The SNCAO CAO.600 was a French prototype twin-engined torpedo-bomber of the Second World War. It was intended to operate from two new aircraft carriers of the French Navy, but only a single example had been completed and flown when the surrender of France in June 1940 ended development of the aircraft.

==Design and development==
In 1937 the French Service Technique de l'Aeronautique (or Air Ministry) launched its A47 specification to replace the Aéronavale's elderly Levasseur PL.7 torpedo-bombers and Levasseur PL.101 reconnaissance aircraft, both obsolete biplanes, aboard the French Navy's two planned new aircraft carriers, the Joffre and Painlevé. The requirement demanded that the new aircraft, which was to act as a torpedo-bomber, level bomber and reconnaissance aircraft, had to have a maximum speed of over 300 km/h (186 mph), with an endurance of 3.5 hours as a torpedo-bomber and 6 hours on reconnaissance missions. Unusually for a carrier-based aircraft, particularly for 1937, the specification demanded that the new aircraft be twin-engined, carrying a crew of two as a torpedo bomber and three as a level bomber or reconnaissance aircraft.

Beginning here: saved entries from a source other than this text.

-- ==== Sys2Proof/Tests/Slice0.lean ====
section
/-! SUPPORT. The model's own tests: words written out from the formats of spec/30_encoding.md, the smoke test of
WellFormed, one step of each instruction against the vectors of spec/95_test_vectors.md, and for each statement with
hypotheses a state that meets them. -/

namespace Sys2Proof.Tests

open Sys2Proof Sys2Proof.Machine

/-! ## WellFormed: each check refuses an ill-formed term -/

theorem test_wf_sched_zero : (Instr.sched 0).wf 8 = false := by decide
theorem test_wf_dinsert_wide : (Instr.dinsert 0x100).wf 8 = false := by decide
theorem test_wf_dinsert_fits : (Instr.dinsert 0xFF).wf 8 = true ∧ (Instr.dinsert 0xFFFFFFFF).wf 32 = true := by decide

/-! ## Decoding: words from R81 to R84, R92, R95 and the vectors of 95_test_vectors.md 3.1 -/

/-- `OPC` 0x01, bits [55:32] zero, `N` = 17. -/
theorem test_decode_run : decode 8 0x0100000000000011 = .ok (.run 17) := by decide
theorem test_decode_sched : decode 8 0x100000000000FFFF = .ok (.sched 65535) := by decide
theorem test_decode_nextprog : decode 8 0x1100000000000000 = .ok .nextprog := by decide
theorem test_decode_fetchop : decode 8 0x1200000000000000 = .ok .fetchop := by decide
/-- `END` = 5 in [23:12], `START` = 2 in [11:0]. -/
theorem test_decode_dispatch : decode 8 0x2000000000005002 = .ok (.dispatch 2 5) := by decide
theorem test_decode_dvalue : decode 8 0x3000000000000000 = .ok .dvalue := by decide
theorem test_decode_dadvance : decode 8 0x3100000000000000 = .ok .dadvance := by decide
theorem test_decode_dinsert : decode 8 0x32000000000000FF = .ok (.dinsert 0xFF) := by decide
theorem test_decode_classify : decode 8 0x4000000012345678 = .ok (.classify 0x12345678) := by decide
theorem test_decode_status : decode 8 0x5000000000000000 = .ok .status := by decide
theorem test_decode_kinds : decodeKind 0b000 = .ok .busNone ∧ decodeKind 0b001 = .ok .busRead ∧
    decodeKind 0b010 = .ok .busReadopcode ∧ decodeKind 0b011 = .ok .busWrite ∧ decodeKind 0b100 = .ok .busReady := by
  decide
theorem test_decode_kinds_reserved : decodeKind 0b101 = .error .kindReserved ∧
    decodeKind 0b110 = .error .kindReserved ∧ decodeKind 0b111 = .error .kindReserved := by decide
theorem test_decode_mop : decodeMop 0xFFFF = .ok .mopNext ∧ decodeMop 0x0001 = .error .mopOpaque := by decide

/-- The opcodes outside the map that 95_test_vectors.md 3.1 lists. -/
theorem test_decode_outside_the_map :
    [0x0000000000000000, 0x0200000000000000, 0x1300000000000000, 0x2100000000000000, 0x3300000000000000,
      0x4100000000000000, 0x5100000000000000, 0x8100000000000000, 0xFF00000000000000].map (decode 8) =
      List.replicate 9 (.error .opcode) := by decide
/-- A reserved bit of each format. -/
theorem test_decode_reserved_bits :
    [0x0100000100000001, 0x1000000000010001, 0x1100000000000001, 0x2000000001000000, 0x30000000000000FF,
      0x40000001FFFFFFFF, 0x5000000000000001].map (decode 8) = List.replicate 7 (.error .reserved) := by decide
theorem test_decode_dinsert_width : decode 8 0x3200000000000100 = .error .dinsertWide ∧
    decode 32 0x32000000FFFFFFFF = .ok (.dinsert 0xFFFFFFFF) := by decide
theorem test_decode_sched_zero : decode 8 0x1000000000000000 = .error .schedZero := by decide
/-- The words the table numbers, through the host's entry. -/
theorem test_decode_table_words : decodeTableWord 64 0x2000000000000000 = some (.dispatch 0 0) ∧
    decodeTableWord 8 0x4 = some .busReady ∧ decodeTableWord 16 0xFFFF = some .mopNext ∧
    decodeTableWord 64 0x1000000000000000 = none ∧ decodeTableWord 8 0x5 = none := by decide

/-- The lines of R89. -/
theorem test_asm : asmText (.dispatch 2 5) = "DISPATCH 2, 5" ∧ asmText (.run 0xFFFFFFFF) = "RUN -1" := by decide

/-! ## Small states -/

/-- Program P1 of 95_test_vectors.md 4.1. -/
def memP1 : List Host.Cell :=
  [(0x0000, 0x10), (0x0001, 0x03), (0x0002, 0x60), (0x0004, 0x50), (0x0005, 0xFC), (0x0006, 0x30), (0x0007, 0x40),
   (0x0040, 0xEE)]

/-- The start state of 95_test_vectors.md 3.2: REFSEQ, REFHND, P1 and the program store PS, `LAST_ADDR_RESET` drawn
as 0x1234. -/
def base : State :=
  { mode := .idle, rp := 0, budget := 0, inSpin := false, lastAddr := 0x1234, noneRun := 0, arch := [0, 0, 0, 0]
    slots := #v[0, 0, 0, 0], ridx := 0, widx := 0, stepCtr := 0, dslots := [⟨false, 0⟩, ⟨false, 0⟩], faultCode := 0
    params := refParams, env := { Env.initial with store := storePS, handler := .refhnd, mem := memP1 }, draws := 2 }
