-- ==== Sys2Proof/Machine/Operands.lean ====
section
/-! DEFINITION. The operands of the commands: the fields of CHAN_CFG (rule R32), the pattern length, a
pattern register as a bit list (rule R140), the signed reading of a channel word (rules R40 and R145),
the transmission order of a frame (rules R141 and R142), and where a pixel word lies (rule R40). -/

namespace Sys2Proof.Machine

/-- CHAN_CFG.COUNT, bits [3:0]: the number of channels per pixel C (rule R32). -/
def ConfigRegs.chanCount (c : ConfigRegs) : Nat := (c.chanCfg.extractLsb' 0 4).toNat

/-- `ORD_k`, bits [2k+9:2k+8] of CHAN_CFG: the tuple index sent at order position k (rule R32). The
spec gives k = 0 to 3; C is at most 4 once CONFIGURE has succeeded (rule R110). -/
def ConfigRegs.ord (c : ConfigRegs) (k : Nat) : BitVec 2 := c.chanCfg.extractLsb' (8 + 2 * k) 2

/-- `[ORD_0, ..., ORD_{C-1}]` (rule R32). -/
def ConfigRegs.order (c : ConfigRegs) : List (BitVec 2) :=
  (List.range c.chanCount).map c.ord

/-- `L = PATTERN_LEN` (rule R31). -/
def ConfigRegs.patLen (c : ConfigRegs) : Nat := c.patternLen.toNat

/-- A pattern register as the bit list it stands for: `pat[t] = PATTERN[L-1-t]` (rule R140). -/
def patternBits (L : Nat) (p : Word) : List Bool :=
  (List.range L).map fun t => p.getLsbD (L - 1 - t)

/-- The number a bit list stands for, first bit most significant: `Σ bits[t] · 2^(L-1-t)`
(rules R38 and R149). -/
def bitsToNat (bits : List Bool) : Nat := bits.foldl (fun acc b => 2 * acc + b.toNat) 0

/-- A channel word is legal exactly when, read as a signed integer, it lies in 0 to 255
(rule R145). -/
def channelLegal (w : Word) : Bool := decide (0 ≤ w.toInt) && decide (w.toInt ≤ 255)

/-- The byte a legal channel word stands for, its bits [7:0] (rule R143). -/
def channelByte (w : Word) : Byte := w.extractLsb' 0 8

/-- The channels of a frame of N pixels in transmission order: pixel index i upward, then order
position k upward, as pairs of i and the tuple index `ORD_k` (rules R47, R141 and R142). -/
def ConfigRegs.walk (c : ConfigRegs) (n : Nat) : List (Nat × BitVec 2) :=
  (List.range n).flatMap fun i => c.order.map fun ch => (i, ch)

/-- The byte address of `PIX[i][c]`: `0x100000 + 16·i + 4·c` (rule R40). -/
def pixAddr (i : Nat) (c : BitVec 2) : Nat := Config.pixBase + 16 * i + 4 * c.toNat

end Sys2Proof.Machine
end

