-- ==== Sys2Proof/Machine/HostProgram.lean ====
section
/-! DEFINITION. The Host executing its program: one primitive statement per turn (rule R89). -/

namespace Sys2Proof.Machine

/-- `hpc <- target`. -/
def State.setHpc (s : State) (target : Nat) : State :=
  { s with host := { s.host with hpc := target } }

/-- The program stops with a verdict (rule R89), `hpc` as it is (assumption log 14). -/
def State.stopHost (s : State) (v : Verdict) : State :=
  { s with host := { s.host with verdict := some v } }

/-- The test of EXPECT and BNE: `(r AND mask) ≠ value` for the word `r` read at the address
(rule R89). -/
def State.readDiffers (s : State) (addr : BusAddr) (mask value : Word) : Bool :=
  decide (s.memRead addr &&& mask ≠ value)

/-- The effect of one primitive statement (rule R89). DESIGN CHOICE: a statement that stops the program
leaves `hpc` at itself (assumption log 14). -/
def HostStmt.run (st : HostStmt) (s : State) : State :=
  match st with
  | .wr addr value => (s.memWrite addr value).setHpc (s.host.hpc + 1)
  | .rd _ => s.setHpc (s.host.hpc + 1)
  | .expect addr mask value =>
    if s.readDiffers addr mask value then s.stopHost .fail else s.setHpc (s.host.hpc + 1)
  | .bne addr mask value target =>
    if s.readDiffers addr mask value then s.setHpc target else s.setHpc (s.host.hpc + 1)
  | .halt => s.stopHost .pass

/-- One Host turn: past its last statement the program stops as if it had reached HALT (rule R89).
DESIGN CHOICE: nothing once the program has stopped (assumption log 10). -/
def State.hostTurn (s : State) : State :=
  match s.host.verdict with
  | some _ => s
  | none =>
    match s.host.program[s.host.hpc]? with
    | none => HostStmt.halt.run s
    | some st => st.run s

/-- Load a host program from outside: the counter at 0, no verdict (rule R89). -/
def State.loadProgram (s : State) (p : List HostStmt) : State := { s with host := ⟨p, 0, none⟩ }

end Sys2Proof.Machine
end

An order for two prototypes was placed with the Société Nationale des Constructions Aéronautiques de l'Ouest (SNCAO) on 15 June 1939, with a similar order for two of the competing design from SNCAM, the Dewoitine D.750 following on 26 July. The SNCAO design, the SNCAO CAO.600 was an all-metal monoplane with an inverted gull wing and a retractable tailwheel undercarriage. The pilot and bombardier/navigator sat in separate cockpits with individual stepped windscreens, with the navigator in the extreme nose and the pilot above the leading edge of the wing. The radio-operator/gunner sat further aft, with his cockpit behind the wing. Power was provided by two Gnome-Rhône 14M radial engines.

==Operational history==
The first prototype made its maiden flight on 21 March 1940, being flown from Villacoublay to Istres on 31 March. It had completed 35 flying hours by 25 June when the test programme was stopped by the French surrender to Germany. The second prototype, which differed in having the folding wings required for carrier operations, was abandoned incomplete, while the first prototype was dismantled and stored until it was finally scrapped following the German occupation of Southern France in November 1942.